MATERIAL FOR THIS TASK:
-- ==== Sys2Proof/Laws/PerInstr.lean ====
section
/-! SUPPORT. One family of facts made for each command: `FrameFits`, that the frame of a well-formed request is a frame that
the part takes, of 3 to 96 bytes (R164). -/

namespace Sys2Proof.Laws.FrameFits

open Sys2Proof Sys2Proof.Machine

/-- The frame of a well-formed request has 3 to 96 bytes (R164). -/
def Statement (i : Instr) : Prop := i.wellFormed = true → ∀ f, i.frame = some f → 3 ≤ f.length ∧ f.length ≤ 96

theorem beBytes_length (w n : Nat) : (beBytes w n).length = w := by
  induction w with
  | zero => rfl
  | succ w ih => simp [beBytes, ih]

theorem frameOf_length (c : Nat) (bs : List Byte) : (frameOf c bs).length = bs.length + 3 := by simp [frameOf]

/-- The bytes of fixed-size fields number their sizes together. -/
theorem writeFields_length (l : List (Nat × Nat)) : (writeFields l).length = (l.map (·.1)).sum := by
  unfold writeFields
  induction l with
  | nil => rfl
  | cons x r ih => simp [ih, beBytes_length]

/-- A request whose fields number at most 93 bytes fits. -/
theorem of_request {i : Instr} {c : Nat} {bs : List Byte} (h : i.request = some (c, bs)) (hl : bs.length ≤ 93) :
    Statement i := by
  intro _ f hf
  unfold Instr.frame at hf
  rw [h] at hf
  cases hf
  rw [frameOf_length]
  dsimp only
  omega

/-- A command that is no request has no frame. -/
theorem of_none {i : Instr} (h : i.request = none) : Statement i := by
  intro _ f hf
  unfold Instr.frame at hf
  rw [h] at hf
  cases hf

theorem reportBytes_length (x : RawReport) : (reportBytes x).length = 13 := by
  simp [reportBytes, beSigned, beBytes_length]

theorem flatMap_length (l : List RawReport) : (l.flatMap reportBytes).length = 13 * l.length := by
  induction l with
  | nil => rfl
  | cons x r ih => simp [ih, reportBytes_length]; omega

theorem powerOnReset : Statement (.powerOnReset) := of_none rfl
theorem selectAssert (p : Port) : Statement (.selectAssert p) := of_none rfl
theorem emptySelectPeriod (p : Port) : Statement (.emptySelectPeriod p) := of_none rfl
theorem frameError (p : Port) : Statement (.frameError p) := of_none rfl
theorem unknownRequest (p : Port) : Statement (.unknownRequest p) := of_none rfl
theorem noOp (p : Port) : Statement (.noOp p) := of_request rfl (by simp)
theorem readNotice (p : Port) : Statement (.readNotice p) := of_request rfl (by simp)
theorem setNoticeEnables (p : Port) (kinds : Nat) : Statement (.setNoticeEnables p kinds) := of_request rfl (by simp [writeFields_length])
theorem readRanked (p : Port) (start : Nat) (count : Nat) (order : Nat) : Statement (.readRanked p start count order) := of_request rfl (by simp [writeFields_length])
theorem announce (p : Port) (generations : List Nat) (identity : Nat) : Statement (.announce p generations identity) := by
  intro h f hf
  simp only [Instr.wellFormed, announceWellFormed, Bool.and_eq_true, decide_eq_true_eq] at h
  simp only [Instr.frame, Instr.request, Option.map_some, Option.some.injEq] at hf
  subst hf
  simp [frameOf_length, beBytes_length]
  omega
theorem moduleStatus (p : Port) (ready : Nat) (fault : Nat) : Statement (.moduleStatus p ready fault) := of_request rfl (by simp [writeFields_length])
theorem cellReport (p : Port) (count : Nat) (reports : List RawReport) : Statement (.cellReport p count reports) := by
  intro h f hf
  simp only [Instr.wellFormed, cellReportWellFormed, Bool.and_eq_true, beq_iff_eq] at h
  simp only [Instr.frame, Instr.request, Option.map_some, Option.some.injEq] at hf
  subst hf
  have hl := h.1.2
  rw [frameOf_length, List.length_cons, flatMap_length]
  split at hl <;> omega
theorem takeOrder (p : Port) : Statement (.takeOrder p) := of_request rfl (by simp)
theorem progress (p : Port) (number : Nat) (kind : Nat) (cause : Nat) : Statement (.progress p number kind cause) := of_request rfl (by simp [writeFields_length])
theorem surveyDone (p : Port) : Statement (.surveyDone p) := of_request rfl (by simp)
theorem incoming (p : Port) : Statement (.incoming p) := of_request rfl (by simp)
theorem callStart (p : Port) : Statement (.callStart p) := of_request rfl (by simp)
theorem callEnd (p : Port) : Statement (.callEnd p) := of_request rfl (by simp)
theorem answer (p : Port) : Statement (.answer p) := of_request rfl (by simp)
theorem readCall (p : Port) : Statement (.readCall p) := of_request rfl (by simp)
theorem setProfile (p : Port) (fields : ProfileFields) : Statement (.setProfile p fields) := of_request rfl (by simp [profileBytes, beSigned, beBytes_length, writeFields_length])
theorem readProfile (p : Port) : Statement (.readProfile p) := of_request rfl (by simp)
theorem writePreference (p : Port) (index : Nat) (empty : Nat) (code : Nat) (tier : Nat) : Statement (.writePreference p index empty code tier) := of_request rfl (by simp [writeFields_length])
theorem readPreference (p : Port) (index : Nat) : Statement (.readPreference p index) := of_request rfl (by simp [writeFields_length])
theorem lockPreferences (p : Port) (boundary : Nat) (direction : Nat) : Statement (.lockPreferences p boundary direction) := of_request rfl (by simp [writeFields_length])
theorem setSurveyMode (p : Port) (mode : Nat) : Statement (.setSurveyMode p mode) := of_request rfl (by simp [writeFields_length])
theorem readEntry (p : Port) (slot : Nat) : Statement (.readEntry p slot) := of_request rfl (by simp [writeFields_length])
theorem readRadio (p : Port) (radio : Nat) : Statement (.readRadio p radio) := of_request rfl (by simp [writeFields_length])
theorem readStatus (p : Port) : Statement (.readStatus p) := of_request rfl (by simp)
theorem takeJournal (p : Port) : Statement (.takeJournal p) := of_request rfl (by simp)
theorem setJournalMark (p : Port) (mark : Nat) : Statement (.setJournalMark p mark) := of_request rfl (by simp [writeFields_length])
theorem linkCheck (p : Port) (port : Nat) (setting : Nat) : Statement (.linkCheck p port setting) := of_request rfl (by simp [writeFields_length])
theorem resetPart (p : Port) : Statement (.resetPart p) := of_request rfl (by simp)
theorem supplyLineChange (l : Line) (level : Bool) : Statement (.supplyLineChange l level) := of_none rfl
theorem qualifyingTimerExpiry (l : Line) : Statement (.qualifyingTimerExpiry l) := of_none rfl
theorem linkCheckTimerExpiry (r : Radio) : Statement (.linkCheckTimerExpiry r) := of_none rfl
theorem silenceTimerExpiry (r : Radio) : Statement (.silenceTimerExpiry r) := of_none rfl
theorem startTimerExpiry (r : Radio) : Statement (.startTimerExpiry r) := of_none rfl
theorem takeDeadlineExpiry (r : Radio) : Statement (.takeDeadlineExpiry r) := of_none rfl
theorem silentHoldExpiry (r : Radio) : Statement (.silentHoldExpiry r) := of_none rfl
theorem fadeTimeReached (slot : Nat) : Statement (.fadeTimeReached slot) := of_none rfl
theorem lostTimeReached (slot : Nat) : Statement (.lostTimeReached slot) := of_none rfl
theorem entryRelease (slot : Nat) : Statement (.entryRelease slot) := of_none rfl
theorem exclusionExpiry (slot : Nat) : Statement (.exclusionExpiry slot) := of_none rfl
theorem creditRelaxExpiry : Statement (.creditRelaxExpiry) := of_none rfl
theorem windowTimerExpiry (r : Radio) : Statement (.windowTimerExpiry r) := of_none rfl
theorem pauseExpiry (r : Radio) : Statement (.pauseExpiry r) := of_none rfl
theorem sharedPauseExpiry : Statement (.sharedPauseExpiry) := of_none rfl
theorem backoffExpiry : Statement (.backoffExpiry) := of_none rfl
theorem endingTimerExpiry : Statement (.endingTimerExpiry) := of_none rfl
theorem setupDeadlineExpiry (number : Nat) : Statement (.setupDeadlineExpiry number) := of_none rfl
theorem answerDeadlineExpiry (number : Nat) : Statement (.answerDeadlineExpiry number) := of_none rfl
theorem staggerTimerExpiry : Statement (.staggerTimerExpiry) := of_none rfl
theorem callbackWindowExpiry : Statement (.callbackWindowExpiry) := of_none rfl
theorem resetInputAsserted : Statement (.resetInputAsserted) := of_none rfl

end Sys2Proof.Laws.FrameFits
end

---

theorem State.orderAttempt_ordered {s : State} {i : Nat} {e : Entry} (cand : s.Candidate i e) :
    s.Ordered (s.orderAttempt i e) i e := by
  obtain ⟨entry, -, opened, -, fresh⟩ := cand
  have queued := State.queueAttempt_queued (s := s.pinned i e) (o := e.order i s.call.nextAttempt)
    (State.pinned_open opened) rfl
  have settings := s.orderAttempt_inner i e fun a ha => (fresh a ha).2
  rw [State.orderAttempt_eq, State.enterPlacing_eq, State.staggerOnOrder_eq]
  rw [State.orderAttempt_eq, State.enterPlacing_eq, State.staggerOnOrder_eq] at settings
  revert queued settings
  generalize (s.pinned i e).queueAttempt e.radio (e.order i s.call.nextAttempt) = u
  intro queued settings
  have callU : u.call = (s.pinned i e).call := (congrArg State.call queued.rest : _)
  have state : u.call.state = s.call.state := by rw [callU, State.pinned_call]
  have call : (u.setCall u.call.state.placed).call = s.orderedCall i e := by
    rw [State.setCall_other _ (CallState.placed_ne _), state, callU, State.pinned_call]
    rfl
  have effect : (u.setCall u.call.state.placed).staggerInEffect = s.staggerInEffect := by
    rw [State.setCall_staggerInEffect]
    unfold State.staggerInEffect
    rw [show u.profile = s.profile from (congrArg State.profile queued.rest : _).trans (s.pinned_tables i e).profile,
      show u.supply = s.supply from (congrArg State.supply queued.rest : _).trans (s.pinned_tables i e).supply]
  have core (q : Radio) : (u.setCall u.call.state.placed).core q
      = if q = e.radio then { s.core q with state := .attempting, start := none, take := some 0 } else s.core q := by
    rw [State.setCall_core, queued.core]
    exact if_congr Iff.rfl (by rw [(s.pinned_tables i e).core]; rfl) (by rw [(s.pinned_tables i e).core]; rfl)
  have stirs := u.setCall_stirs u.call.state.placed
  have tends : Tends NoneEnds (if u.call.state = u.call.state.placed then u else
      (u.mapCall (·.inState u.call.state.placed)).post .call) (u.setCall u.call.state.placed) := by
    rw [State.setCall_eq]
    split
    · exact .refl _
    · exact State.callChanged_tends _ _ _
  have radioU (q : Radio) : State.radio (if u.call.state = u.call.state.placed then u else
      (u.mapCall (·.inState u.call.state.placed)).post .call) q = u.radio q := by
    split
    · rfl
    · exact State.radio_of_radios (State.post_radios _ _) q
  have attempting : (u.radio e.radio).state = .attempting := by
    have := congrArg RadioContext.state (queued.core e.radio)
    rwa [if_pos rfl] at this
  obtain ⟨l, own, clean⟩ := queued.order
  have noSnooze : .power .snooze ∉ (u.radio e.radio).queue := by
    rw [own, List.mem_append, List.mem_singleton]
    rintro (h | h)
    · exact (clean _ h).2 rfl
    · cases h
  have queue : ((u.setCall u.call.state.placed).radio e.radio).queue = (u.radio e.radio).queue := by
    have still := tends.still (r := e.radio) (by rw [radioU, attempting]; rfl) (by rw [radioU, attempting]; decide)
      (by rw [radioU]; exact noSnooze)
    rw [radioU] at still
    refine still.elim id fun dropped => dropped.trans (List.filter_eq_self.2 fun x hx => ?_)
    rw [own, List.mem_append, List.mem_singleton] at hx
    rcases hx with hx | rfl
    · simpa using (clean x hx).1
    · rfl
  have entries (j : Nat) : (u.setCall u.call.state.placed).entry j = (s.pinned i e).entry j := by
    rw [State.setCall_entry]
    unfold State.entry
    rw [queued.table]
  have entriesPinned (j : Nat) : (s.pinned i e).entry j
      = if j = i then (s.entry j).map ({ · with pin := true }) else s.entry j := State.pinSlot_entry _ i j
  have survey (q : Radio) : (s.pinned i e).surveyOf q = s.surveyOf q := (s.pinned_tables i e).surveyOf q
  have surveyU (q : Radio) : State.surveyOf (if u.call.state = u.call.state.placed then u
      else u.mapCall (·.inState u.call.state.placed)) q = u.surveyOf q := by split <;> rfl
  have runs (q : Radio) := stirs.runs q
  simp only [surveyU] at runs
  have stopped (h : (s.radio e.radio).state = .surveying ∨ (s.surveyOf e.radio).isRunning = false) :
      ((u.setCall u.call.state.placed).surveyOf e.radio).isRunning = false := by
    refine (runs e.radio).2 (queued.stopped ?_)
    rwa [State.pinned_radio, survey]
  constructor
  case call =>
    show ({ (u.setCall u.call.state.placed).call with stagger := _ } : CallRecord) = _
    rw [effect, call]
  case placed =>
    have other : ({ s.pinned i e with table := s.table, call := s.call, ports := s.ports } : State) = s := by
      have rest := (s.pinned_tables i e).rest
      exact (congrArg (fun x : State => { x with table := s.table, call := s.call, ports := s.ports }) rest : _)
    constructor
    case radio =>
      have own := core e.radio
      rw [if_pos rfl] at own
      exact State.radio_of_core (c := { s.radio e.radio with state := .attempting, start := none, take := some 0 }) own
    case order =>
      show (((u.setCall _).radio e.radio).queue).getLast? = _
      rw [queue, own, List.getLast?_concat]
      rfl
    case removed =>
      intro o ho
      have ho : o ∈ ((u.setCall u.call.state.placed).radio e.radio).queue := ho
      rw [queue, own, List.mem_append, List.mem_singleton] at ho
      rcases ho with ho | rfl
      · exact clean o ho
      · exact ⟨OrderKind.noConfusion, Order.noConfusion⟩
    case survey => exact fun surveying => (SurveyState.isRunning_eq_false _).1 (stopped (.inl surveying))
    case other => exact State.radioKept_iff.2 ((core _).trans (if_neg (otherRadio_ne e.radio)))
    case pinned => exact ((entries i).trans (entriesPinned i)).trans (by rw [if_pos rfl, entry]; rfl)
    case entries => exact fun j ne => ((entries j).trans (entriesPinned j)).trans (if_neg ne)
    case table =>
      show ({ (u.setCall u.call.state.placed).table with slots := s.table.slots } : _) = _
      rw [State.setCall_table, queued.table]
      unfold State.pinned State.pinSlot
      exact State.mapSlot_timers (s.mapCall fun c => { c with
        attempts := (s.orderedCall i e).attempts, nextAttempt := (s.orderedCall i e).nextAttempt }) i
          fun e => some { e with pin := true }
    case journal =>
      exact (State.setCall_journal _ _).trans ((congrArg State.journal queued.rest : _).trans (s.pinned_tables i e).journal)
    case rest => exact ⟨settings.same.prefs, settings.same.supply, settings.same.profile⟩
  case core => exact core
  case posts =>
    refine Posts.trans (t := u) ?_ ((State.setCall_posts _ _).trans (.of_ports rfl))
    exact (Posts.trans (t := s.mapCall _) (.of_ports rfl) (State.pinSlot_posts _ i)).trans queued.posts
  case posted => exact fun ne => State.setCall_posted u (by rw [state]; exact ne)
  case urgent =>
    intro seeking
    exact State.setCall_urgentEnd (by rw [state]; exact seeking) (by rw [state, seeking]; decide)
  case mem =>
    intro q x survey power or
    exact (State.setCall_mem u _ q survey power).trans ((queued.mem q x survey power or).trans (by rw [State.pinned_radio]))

* * *

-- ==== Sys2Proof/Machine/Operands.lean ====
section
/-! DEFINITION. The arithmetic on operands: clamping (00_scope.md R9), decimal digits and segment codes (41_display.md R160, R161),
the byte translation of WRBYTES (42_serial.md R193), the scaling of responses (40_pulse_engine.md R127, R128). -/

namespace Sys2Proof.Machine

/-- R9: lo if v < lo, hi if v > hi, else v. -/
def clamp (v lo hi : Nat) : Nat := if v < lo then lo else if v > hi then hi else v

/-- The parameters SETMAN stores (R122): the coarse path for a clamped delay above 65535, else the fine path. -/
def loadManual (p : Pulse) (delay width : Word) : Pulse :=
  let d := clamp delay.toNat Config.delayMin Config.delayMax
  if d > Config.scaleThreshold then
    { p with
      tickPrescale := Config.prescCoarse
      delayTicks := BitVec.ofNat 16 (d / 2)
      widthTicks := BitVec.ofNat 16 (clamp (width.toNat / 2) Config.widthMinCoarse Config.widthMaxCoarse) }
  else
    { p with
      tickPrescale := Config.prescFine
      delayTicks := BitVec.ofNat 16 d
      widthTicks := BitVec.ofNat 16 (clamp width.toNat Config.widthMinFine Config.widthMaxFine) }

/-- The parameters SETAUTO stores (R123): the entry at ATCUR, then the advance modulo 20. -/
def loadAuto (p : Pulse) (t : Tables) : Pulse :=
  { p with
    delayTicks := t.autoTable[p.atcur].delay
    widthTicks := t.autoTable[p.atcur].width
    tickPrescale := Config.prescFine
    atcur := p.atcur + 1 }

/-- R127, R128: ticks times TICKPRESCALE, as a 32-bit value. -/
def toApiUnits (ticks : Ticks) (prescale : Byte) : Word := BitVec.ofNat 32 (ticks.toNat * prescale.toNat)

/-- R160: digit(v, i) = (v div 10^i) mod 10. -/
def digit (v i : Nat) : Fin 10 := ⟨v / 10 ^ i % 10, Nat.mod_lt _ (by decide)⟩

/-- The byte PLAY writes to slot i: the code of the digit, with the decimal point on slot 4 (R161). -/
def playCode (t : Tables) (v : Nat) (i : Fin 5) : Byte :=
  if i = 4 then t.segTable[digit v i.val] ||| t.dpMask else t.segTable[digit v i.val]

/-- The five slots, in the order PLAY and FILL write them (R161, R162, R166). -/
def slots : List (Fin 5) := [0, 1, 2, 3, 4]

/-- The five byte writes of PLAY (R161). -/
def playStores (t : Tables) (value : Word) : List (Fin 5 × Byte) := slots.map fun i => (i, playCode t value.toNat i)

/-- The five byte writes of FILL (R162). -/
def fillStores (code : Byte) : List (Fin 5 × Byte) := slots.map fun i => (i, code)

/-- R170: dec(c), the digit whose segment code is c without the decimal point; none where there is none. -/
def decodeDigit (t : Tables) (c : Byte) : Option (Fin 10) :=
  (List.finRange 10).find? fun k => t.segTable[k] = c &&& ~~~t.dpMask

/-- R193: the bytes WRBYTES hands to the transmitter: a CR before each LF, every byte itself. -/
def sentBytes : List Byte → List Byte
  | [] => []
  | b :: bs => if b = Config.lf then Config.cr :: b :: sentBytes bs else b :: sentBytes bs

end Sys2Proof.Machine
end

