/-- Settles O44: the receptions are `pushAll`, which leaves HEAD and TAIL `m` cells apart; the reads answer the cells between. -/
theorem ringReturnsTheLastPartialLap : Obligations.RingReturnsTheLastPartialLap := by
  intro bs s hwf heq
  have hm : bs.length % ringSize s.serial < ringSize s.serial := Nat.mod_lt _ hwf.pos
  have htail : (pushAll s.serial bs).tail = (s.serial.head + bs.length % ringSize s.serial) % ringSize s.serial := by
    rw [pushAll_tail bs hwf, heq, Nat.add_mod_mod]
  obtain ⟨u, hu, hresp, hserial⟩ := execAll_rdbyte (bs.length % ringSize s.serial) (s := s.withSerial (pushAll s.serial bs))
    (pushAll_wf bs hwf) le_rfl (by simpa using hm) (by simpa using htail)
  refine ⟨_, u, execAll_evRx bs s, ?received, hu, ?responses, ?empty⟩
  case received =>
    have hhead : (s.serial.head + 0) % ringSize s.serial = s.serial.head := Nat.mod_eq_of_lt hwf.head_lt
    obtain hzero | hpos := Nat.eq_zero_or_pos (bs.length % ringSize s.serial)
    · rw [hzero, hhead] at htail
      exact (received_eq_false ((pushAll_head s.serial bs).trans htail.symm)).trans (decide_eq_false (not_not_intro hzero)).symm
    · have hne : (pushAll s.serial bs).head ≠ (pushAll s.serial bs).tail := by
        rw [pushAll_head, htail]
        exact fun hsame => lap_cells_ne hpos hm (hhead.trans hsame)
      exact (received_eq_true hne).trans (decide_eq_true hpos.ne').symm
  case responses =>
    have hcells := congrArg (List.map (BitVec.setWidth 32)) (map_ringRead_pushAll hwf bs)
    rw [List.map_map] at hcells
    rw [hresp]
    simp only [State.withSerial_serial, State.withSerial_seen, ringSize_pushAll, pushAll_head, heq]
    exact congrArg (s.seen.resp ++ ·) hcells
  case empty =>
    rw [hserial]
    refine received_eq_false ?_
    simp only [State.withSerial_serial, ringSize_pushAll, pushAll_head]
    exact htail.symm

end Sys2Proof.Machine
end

DESCRIPTION OF THE TASK: Going through the listing above, copy out every line that has the string "hcells".

REPLY TO THE TASK:
    have hcells := congrArg (List.map (BitVec.setWidth 32)) (map_ringRead_pushAll hwf bs)
    rw [List.map_map] at hcells
    exact congrArg (s.seen.resp ++ ·) hcells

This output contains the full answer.